The problem: Using the data beneath this instruction, retype only the lines from the one that contains "opaque Config.aliasSeesCopy : Nat" down to the one that contains "tile's name. -/", both included, exactly as they appear.

[Stored items from a collection]
+===+

-- ==== Sys2Proof/Config.lean ====
section
/-! DEFINITION. What an implementation fixes and the values the manual leaves open. A constant without a body is a
FREE VALUE: nothing can be proved of it but what holds for every value (log 2). -/

namespace Sys2Proof

/-- R41: with a short issue gap and no checking scoreboard, whether the consumer reads the producer's result (true)
or the register's value from before it. Arguments: the fibre, its count of issued words, the register. -/
opaque Config.shortReadsNew : Nat → Nat → Nat → Bool
/-- R195 to R200: how many of the recent writes that a load need not see yet it misses. Arguments: the fibre, the count of loads. -/
opaque Config.readsOld : Nat → Nat → Nat
/-- R192, R250: whether a copy that the walk cache has taken of a table entry still stands. Arguments: the die, %clk, the level. -/
opaque Config.walkCopyUsed : Nat → Nat → Nat → Bool
/-- R127: the noise source of a core, 16 bits at a time. Arguments: the core, the draw. -/
opaque Config.noise : Nat → Nat → BitVec 16
/-- R17, R24: the mantissa bytes written for a NaN block. Arguments: which block, the byte. -/
opaque Config.nanMantissa : Nat → Nat → BitVec 8
/-- R172: the byte a copy writes where undetected overlaps leave it open: whether the copy's own earlier write is seen. Arguments: the copy's operation, the byte. -/
opaque Config.aliasSeesCopy : Nat → Nat → Bool
/-- R306: the start nonce of a lock. Arguments: the function, how many locks came before. -/
opaque Config.tdiNonce : Nat → Nat → BitVec 256
/-- R307: SHA-384 over a byte string, as the security manager computes it. -/
opaque Config.sha384 : List Byte → BitVec 384
/-- R357: whether a signature over a token's bytes [159:0] verifies under the fused debug authority's key. -/
opaque Config.tokenSigned : List Byte → List Byte → Bool
/-- R357: the device serial number, the hash of its identity key, and the boot nonce of each reset. -/
opaque Config.serial : BitVec 128
/-- R357: hash of the device identity public key. -/
opaque Config.idHash : BitVec 384
/-- R357: the boot nonce drawn at the n-th reset. -/
opaque Config.bootNonce : Nat → BitVec 64
/-- R220: the STATUS of event 0x09 for a DCDEC of a free counter and a DCARM of an armed one. Argument: %clk. -/
opaque Config.misuseStatus : Nat → Status
/-- R231: what QCNT finds in a queue whose home is another package. Arguments: %clk, the queue. -/
opaque Config.remoteCount : Nat → Nat → Word
/-- R229, R230: the entry that the home of a queue on another package has ready for a QPOP or QPEEK, with its AIDs and hop counts; none
where it has none. Arguments: %clk, the queue. -/
opaque Config.remoteEntry : Nat → Nat → Option (List Word × List (BitVec 32 × Nat))
/-- R331: which of its die's eight router tile stores takes a tile. Argument: the tile's name. -/
opaque Config.tileStore : DWord → Nat
/-- R299: the state of an AID whose home is another package. Arguments: %clk, the AID. -/
opaque Config.remoteAid : Nat → BitVec 32 → BitVec 2
/-- R253, R255: the ADDR and CLUSTER fields of a die fatal record, whose line's address is lost. Arguments: the die, %clk. -/
opaque Config.lostLine : Nat → Nat → BitVec 55
/-- R301: bytes presented by the device at each CXL port. -/
opaque Config.cxlBytes : Nat → Nat

/-- R286: what a checkpoint saves of a register that is pending at its word. Arguments: the fibre's count of issued words, the register. -/
opaque Config.pendingSaved : Nat → Nat → Word

/-- The package's own number in the fabric (R190): a constant of the installation. -/
def Config.pkgNumber : Nat := 0
/-- What a byte that nothing has written reads as. The manual gives zero for new scratchpad and cluster-memory
allocations (R145, R212) and for tiles (R148); for every other memory it gives nothing: DESIGN CHOICE (log 3). -/
def Config.emptyByte : Byte := 0

end Sys2Proof
end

+===+

Completed task:
opaque Config.aliasSeesCopy : Nat → Nat → Bool
/-- R306: the start nonce of a lock. Arguments: the function, how many locks came before. -/
opaque Config.tdiNonce : Nat → Nat → BitVec 256
/-- R307: SHA-384 over a byte string, as the security manager computes it. -/
opaque Config.sha384 : List Byte → BitVec 384
/-- R357: whether a signature over a token's bytes [159:0] verifies under the fused debug authority's key. -/
opaque Config.tokenSigned : List Byte → List Byte → Bool
/-- R357: the device serial number, the hash of its identity key, and the boot nonce of each reset. -/
opaque Config.serial : BitVec 128
/-- R357: hash of the device identity public key. -/
opaque Config.idHash : BitVec 384
/-- R357: the boot nonce drawn at the n-th reset. -/
opaque Config.bootNonce : Nat → BitVec 64
/-- R220: the STATUS of event 0x09 for a DCDEC of a free counter and a DCARM of an armed one. Argument: %clk. -/
opaque Config.misuseStatus : Nat → Status
/-- R231: what QCNT finds in a queue whose home is another package. Arguments: %clk, the queue. -/
opaque Config.remoteCount : Nat → Nat → Word
/-- R229, R230: the entry that the home of a queue on another package has ready for a QPOP or QPEEK, with its AIDs and hop counts; none
where it has none. Arguments: %clk, the queue. -/
opaque Config.remoteEntry : Nat → Nat → Option (List Word × List (BitVec 32 × Nat))
/-- R331: which of its die's eight router tile stores takes a tile. Argument: the tile's name. -/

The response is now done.